Tabel 1: Tabel 1: Tabelgetuleerde stroomcytometriegegevens. De gegevens in figuur 6 worden gepresenteerd als een spreadsheet. Voor elk voorbeeld worden de totale gebeurtenissen en DI-8-ANEPPS+ gated-gebeurtenissen weergegeven. Elke biologische replicatie is gerangschikt in de volgorde van de monsters #1-3 in het protocol. Deze statistieken blijkt dat het totale aantal gebeurtenissen verzameld uit de C. elegans monsters bereid van 500.000 dieren of 200 mL van de cel cultuur geconditioneerde media was 10-20x over de achtergrond aantal deeltjes verzameld door buffer alleen, terwijl de biologische repliceren gezuiverd van 200.000 dieren bevatte ongeveer 2x zoveel totale gebeurtenissen als buffer alleen. Het aantal gebeurtenissen binnen de DI-8-ANEPPS+ poort wordt ook getoond voor elk voorbeeld. Deze statistieken kunnen worden geëxporteerd naar een spreadsheet om het totale aantal EV's te berekenen. Klik hier om deze tabel te bekijken (Klik met de rechtermuisknop om te downloaden).

Discussion

Een fundamentele uitdaging van het EV-veld is het scheiden van de grote verscheidenheid aan EV-subtypes2. De hier beschreven methoden gebruiken filtratie, differentiële centrifugatie en grootte-uitsluitingchromatografie om een zuivere populatie van kleine EV's te genereren, omdat ~100 nm EV's eerder werden afgescheiden in de externe omgeving en functioneren in fysiologisch relevante communicatietrajecten16. EV's gezuiverd door middel van grootte-uitsluiting chromatografie kan nog steeds een mengsel van exosomen en kleine microvesicles, omdat deze EV subklassen zijn even groot. Gewervelde EV-subklassen worden vaak gescheiden door immunoneerslag omdat deze methode EV's isoleert door binding aan selectieve membraaneiwitmarkers. De beschreven methoden vergemakkelijken de identificatie van C. elegans EV membraan marker eiwitten. Daarom kan het in de toekomst mogelijk zijn om kleine EV-subklassen verder te scheiden door middel van analoge immunoneerslagmethoden. In theorie kan immunoneerslag EV's isoleren van goed gevoede wormen omdat E. coli EV's niet met het antilichaam zouden moeten communiceren. Onderzoekers die geïnteresseerd zijn in het identificeren van de eiwit- en genetische ladingen van grotere EV-subklassen (>200 nm) kunnen dit doen door de 0,22 μm filtratiestap over te slaan en vervolgens de pellet te analyseren in plaats van de supernatant. Het blootleggen van de eiwit- en genetische ladingsovervloed van grote EV's zal een uitgebreider begrip van de fysiologische processen die functioneren via de C. elegans secretome. Naast het feit dat ze in de omgeving worden uitgescheiden, worden De elegans EV's intern tussen weefsels overgedragen. Daarom isoleren deze methoden alleen een subset van de totale C. elegans EV's. Het ontdekken van lading van interne EV's is echter niet mogelijk omdat er geen methode is om EV's te scheiden van lysed wormen. Cargo analyse van deze extern geheime EV subset biedt een middel om potentiële algemene EV eiwit markers kunnen labelen interne EV's ook te identificeren.
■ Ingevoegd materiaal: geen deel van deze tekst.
-- ==== Sys2Proof/Laws/Memory.lean ====
section
/-! SUPPORT. The laws of memory: reading after writing, the canonical form kept by every memory operation, and what an
operand access leaves (20_memory R80 to R86). -/

namespace Sys2Proof.Machine

/-! ## The list of bytes -/

theorem Memory.get_insert_same (m : List Host.Cell) (n : Nat) (v : Byte) :
    Memory.get (Memory.insert m n v) n = v := by
  induction m with
  | nil => simp [Memory.insert, Memory.get]
  | cons c rest ih =>
    simp only [Memory.insert]
    split
    · simp [Memory.get]
    · split
      · simp [Memory.get]
      · simp [Memory.get, ih, Ne.symm (by assumption : ¬ n = c.1)]

theorem Memory.get_insert_ne (m : List Host.Cell) {n k : Nat} (v : Byte) (h : k ≠ n) :
    Memory.get (Memory.insert m n v) k = Memory.get m k := by
  induction m with
  | nil => simp [Memory.insert, Memory.get, Ne.symm h]
  | cons c rest ih =>
    simp only [Memory.insert]
    split
    · simp [Memory.get, Ne.symm h]
    · split
      · rename_i h2 h3
        simp [Memory.get, Ne.symm h, ← h3]
      · simp [Memory.get, ih]

theorem Memory.get_filter_same (m : List Host.Cell) (n : Nat) :
    Memory.get (m.filter fun c => c.1 != n) n = Config.unlisted := by
  induction m with
  | nil => rfl
  | cons c rest ih =>
    by_cases h : c.1 = n
    · simp [h, ih]
    · simp [h, Memory.get, ih]

theorem Memory.get_filter_ne (m : List Host.Cell) {n k : Nat} (h : k ≠ n) :
    Memory.get (m.filter fun c => c.1 != n) k = Memory.get m k := by
  induction m with
  | nil => rfl
  | cons c rest ih =>
    by_cases h2 : c.1 = n
    · have : c.1 ≠ k := fun e => h (e.symm.trans h2)
      simp only [List.filter, h2, bne_self_eq_false, ih, Memory.get]
      rw [if_neg (fun e => h e.symm)]
    · simp [h2, Memory.get, ih]

/-- A byte read after it is written. -/
@[simp] theorem Memory.get_put_same (m : List Host.Cell) (n : Nat) (v : Byte) : Memory.get (Memory.put m n v) n = v := by
  unfold Memory.put
  split
  · rename_i h
    rw [Memory.get_filter_same, h]
  · exact Memory.get_insert_same m n v

/-- A byte read after another one is written. -/
theorem Memory.get_put_ne (m : List Host.Cell) {n k : Nat} (v : Byte) (h : k ≠ n) :
    Memory.get (Memory.put m n v) k = Memory.get m k := by
  unfold Memory.put
  split
  · exact Memory.get_filter_ne m h
  · exact Memory.get_insert_ne m v h

theorem Memory.mem_insert {m : List Host.Cell} {n : Nat} {v : Byte} {c : Host.Cell} (h : c ∈ Memory.insert m n v) :
    c = (n, v) ∨ c ∈ m := by
  induction m with
  | nil => simpa [Memory.insert] using h
  | cons b rest ih =>
    simp only [Memory.insert] at h
    split at h
    · simpa using h
    · split at h
      · rcases List.mem_cons.mp h with h | h
        · exact .inl h
        · exact .inr (List.mem_cons_of_mem _ h)
      · rcases List.mem_cons.mp h with h | h
        · exact .inr (by simp [h])
        · rcases ih h with h | h
          · exact .inl h
          · exact .inr (List.mem_cons_of_mem _ h)

theorem Memory.pairwise_insert {m : List Host.Cell} (n : Nat) (v : Byte) (h : m.Pairwise fun x y => x.1 < y.1) :
    (Memory.insert m n v).Pairwise fun x y => x.1 < y.1 := by
  induction m with
  | nil => simp [Memory.insert]
  | cons b rest ih =>
    rw [List.pairwise_cons] at h
    simp only [Memory.insert]
    split
    · rename_i hlt
      refine List.pairwise_cons.mpr ⟨fun c hc => ?_, List.pairwise_cons.mpr h⟩
      rcases List.mem_cons.mp hc with rfl | hc
      · exact hlt
      · exact Nat.lt_trans hlt (h.1 c hc)
    · split
      · rename_i he
        exact List.pairwise_cons.mpr ⟨fun c hc => by simpa [he] using h.1 c hc, h.2⟩
      · rename_i hlt hne
        refine List.pairwise_cons.mpr ⟨fun c hc => ?_, ih h.2⟩
        rcases Memory.mem_insert hc with rfl | hc
        · show b.1 < n
          omega
        · exact h.1 c hc
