-- ==== Sys2Proof/Tests/Slice0.lean ====
section
/-! SUPPORT. Tests: well-formedness refusals, words written out from the encodings of spec/, single steps with the results
of spec/95_test_vectors or of a hand calculation, and for every statement states that meet its hypotheses. -/

namespace Sys2Proof.Tests

open Sys2Proof Sys2Proof.Machine Sys2Proof.Claim

/-! ## Well-formedness: each check refuses a term (30_encoding R143, R146, R148, R171, 47 R351) -/

theorem test_wf_immediate_too_wide : (Instr.addi .byte 0x100 (.dn 0)).wf = false := by decide
theorem test_wf_data_alterable : (Instr.ori .word 1 (.an 0)).wf = false := by decide
theorem test_wf_no_immediate : (Instr.cmpi .word 1 (.imm 0)).wf = false := by decide
theorem test_wf_data : (Instr.muluW 0 (.an 0)).wf = false := by decide
theorem test_wf_address_register_byte : (Instr.cmpB 0 (.an 0)).wf = false := by decide
theorem test_wf_memory_alterable : (Instr.addDnEaW 0 (.dn 0)).wf = false := by decide
theorem test_wf_alterable : (Instr.addq .word 1 (.pcDisp 0)).wf = false := by decide
theorem test_wf_control : (Instr.lea 0 (.postInc 0)).wf = false := by decide
theorem test_wf_control_predecrement : (Instr.movemToMem .w 1 (.postInc 0)).wf = false := by decide
theorem test_wf_control_postincrement : (Instr.movemToReg .w 1 (.preDec 0)).wf = false := by decide
theorem test_wf_field_source : (Instr.bftst ⟨.imm 0, .imm 0⟩ (.postInc 0)).wf = false := by decide
theorem test_wf_field_destination : (Instr.bfset ⟨.imm 0, .imm 0⟩ (.pcDisp 0)).wf = false := by decide
theorem test_wf_postindexed_without_index :
    (Instr.tst .word (.idx 0 (.full ⟨0, false, 0⟩ false true .null (.post .null)))).wf = false := by decide
theorem test_wf_branch_byte_zero : (Instr.bra (.byte 0)).wf = false := by decide
theorem test_wf_branch_byte_ones : (Instr.bcc .ne (.byte 0xFF)).wf = false := by decide
theorem test_wf_branch_condition : (Instr.bcc .f (.word 2)).wf = false := by decide
theorem test_wf_owned_fline : (Instr.fline 0x600).wf = false ∧ (Instr.fline 0x400).wf = true := by decide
De omvang van de EV voorbereiding zal afhangen van de eisen van het experiment. Een totaal van 500.000 jonge volwassenen biedt genoeg EV's voor het uitvoeren van flow cytometrie, LC-MS-MS, en RNAseq analyse parallel. Dit aantal kan worden opgeschaald of omlaag, afhankelijk van de experimentele behoeften. De grootste praktische factor voor het opschalen is het aantal benodigde 10 cm hoge groeiplaten. Hoge groeiplaten bereid met 500 μL van 20x geconcentreerde 's nachts NA22 cultuur zal een bevolking van ~ 50.000 volwassenen te ondersteunen van de L1 larve stadium tot de eerste dag van volwassenheid. Daarom zijn er 13 hooggroeiplaten nodig om een experiment uit te voeren met 500.000 volwassenen: één plaat om de populatie L1's te genereren, twee platen om de volwassenen te laten bleken en 10 platen voor de groei van de proefdieren. Deze statistieken zijn afhankelijk van de zaai- en bacteriële groeiomstandigheden van de hoge groeiplaten. Daarom wordt aanbevolen om alle platen op een gestandaardiseerde manier te maken en vervolgens te kalibreren met bekende hoeveelheden dieren.
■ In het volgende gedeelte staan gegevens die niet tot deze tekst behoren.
-- ==== Sys2Proof/Machine/Shapes.lean ====
section
/-! DEFINITION. The shapes that the meanings of the instructions share: each instruction is one line over one of these (spec files
41 to 47, conventions at the head of 41_data_transfer.md). `n` is the instruction's length: PC becomes `pc0 + n` unless the
instruction assigns PC. -/

namespace Sys2Proof.Machine

/-- LDA: the operand goes to A, or to M(X) when T = 1; N and Z from it (41_data_transfer.md R81). -/
def loadDestination (n : Nat) (o : Operand) (s : State) : Result :=
  proceed (o.read s) fun v => { (s.advance n).dstWrite v with ps := setNZ s.ps v }

/-- ADC, SBC, AND, ORA, EOR: `f` of PS, the first operand (A or M(X)) and M, written back to A or M(X) (42_arithmetic.md R100,
R101; 43_logic_compare.md R112 to R114). -/
def accumulate (n : Nat) (f : Byte → Byte → Byte → Computed) (o : Operand) (s : State) : Result :=
  proceed (o.read s) fun m =>
    let r := f s.ps s.dstRead m
    { (s.advance n).dstWrite r.value with ps := r.ps }

/-- CMP: A or M(X) compared with M, only the flags change (43_logic_compare.md R118). -/
def compareDestination (n : Nat) (o : Operand) (s : State) : Result :=
  proceed (o.read s) fun m => { s.advance n with ps := comparePS s.ps s.dstRead m }

/-- CPX, CPY: the register value `d` compared with M (43_logic_compare.md R119, R120). -/
def compareRegister (n : Nat) (d : Byte) (o : Operand) (s : State) : Result :=
  proceed (o.read s) fun m => { s.advance n with ps := comparePS s.ps d m }

/-- LDX (41_data_transfer.md R83). -/
def loadX (n : Nat) (o : Operand) (s : State) : Result :=
  proceed (o.read s) fun v => { s.advance n with x := v, ps := setNZ s.ps v }

/-- LDY (41_data_transfer.md R84). -/
def loadY (n : Nat) (o : Operand) (s : State) : Result :=
  proceed (o.read s) fun v => { s.advance n with y := v, ps := setNZ s.ps v }

/-- STA, STX, STY: the value `v` stored at the effective address (41_data_transfer.md R85 to R87). -/
def store (n : Nat) (v : Byte) (m : MemMode) (s : State) : Result :=
  proceed (m.address s) fun ea => (s.advance n).busWrite ea v

/-- BIT, TST: the status byte `f` of PS and M, nothing else (43_logic_compare.md R116, R117). -/
def testMemory (n : Nat) (f : Byte → Byte → Byte) (m : MemMode) (s : State) : Result :=
  proceed (m.address s) fun ea => { s.advance n with ps := f s.ps (s.busRead .data ea) }

/-- A read-modify-write instruction: one read, one write of the whole byte at the same address (20_memory.md R38). -/
def modifyMemory (n : Nat) (f : Byte → Byte → Computed) (m : MemMode) (s : State) : Result :=
  proceed (m.address s) fun ea =>
    let r := f s.ps (s.busRead .data ea)
    { (s.advance n).busWrite ea r.value with ps := r.ps }

/-- The accumulator form of the same instructions (40_addressing_modes.md R62, R77). -/
def modifyA (f : Byte → Byte → Computed) (s : State) : Result :=
  let r := f s.ps s.a
  .next { s.advance 1 with a := r.value, ps := r.ps }

/-- An instruction that only makes one flag `b` (45_bit_and_flag.md R130 to R138). -/
def changeFlag (f : Flag) (b : Bool) (s : State) : Result :=
  .next { s.advance 1 with ps := putFlag s.ps f b }

/-- PC becomes the branch target if `taken`, the next instruction otherwise (46_jump_branch_return.md R143, R144, R155). -/
def branchWhen (taken : Bool) (n : Nat) (rr : Byte) (s : State) : Result :=
  .next { s with pc := if taken then branchTarget s.pc n rr else s.pc + BitVec.ofNat 16 n }

/-- JSR: the address of its last byte pushed, high byte first; the target is formed after the pushes (46_jump_branch_return.md
R142, 92_eei_decisions.md D12). -/
def callSubroutine (n : Nat) (target : State → Except Refusal Word) (s : State) : Result :=
  let ret := s.pc + BitVec.ofNat 16 n - 1#16
  let t := ((s.advance n).push (highByte ret)).push (lowByte ret)
  proceed (target t) fun pc => { t with pc := pc }

/-- An instruction only some products have (30_encoding.md R54, R58). -/
def whenPresent (present : Bool) (mnemonic : String) (r : Result) : Result :=
  if present then r else .refused (.absentInstruction mnemonic)

/-- A byte with bit `i` made `b`, PS unchanged (45_bit_and_flag.md R128, R129). -/
def bitComputed (i : BitNumber) (b : Bool) (ps v : Byte) : Computed := { value := putBit v i.toNat b, ps := ps }

/-- TST: N and Z from the memory byte (43_logic_compare.md R117). -/
def zeroTestPS (ps m : Byte) : Byte := setNZ ps m

end Sys2Proof.Machine
end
Wormen worden geteld in twee stadia tijdens het teeltproces: 1) voor het zaaien van wormen op platen en 2) voordat het genereren van de geconditioneerde media. De dichtheid van de dierlijke cultuur is getoond om gedrag, ontwikkeling, en spanningsreacties15,16,17,,18 te beïnvloeden en kan daarom ook EV ladingen beïnvloeden., Daarom is het voor een consistente teeltdichtheid noodzakelijk om wormpopulaties nauwkeurig te schatten. Het kwantificeren van het aantal wormen in negen druppels geeft statistisch vertrouwen van bevolkingsschattingen. Het is essentieel om elke druppel individueel te behandelen, vortexing tussen elke druppel en het invoegen van de pipet dezelfde afstand in de worm schorsing. Het nemen van deze voorzorgsmaatregelen zal ervoor zorgen S.E.M. waarden van ~ 5-10% van de totale bevolking. Als de S.E.M. voor een wormpopulatie hoger is dan 20%, dan ging er iets mis.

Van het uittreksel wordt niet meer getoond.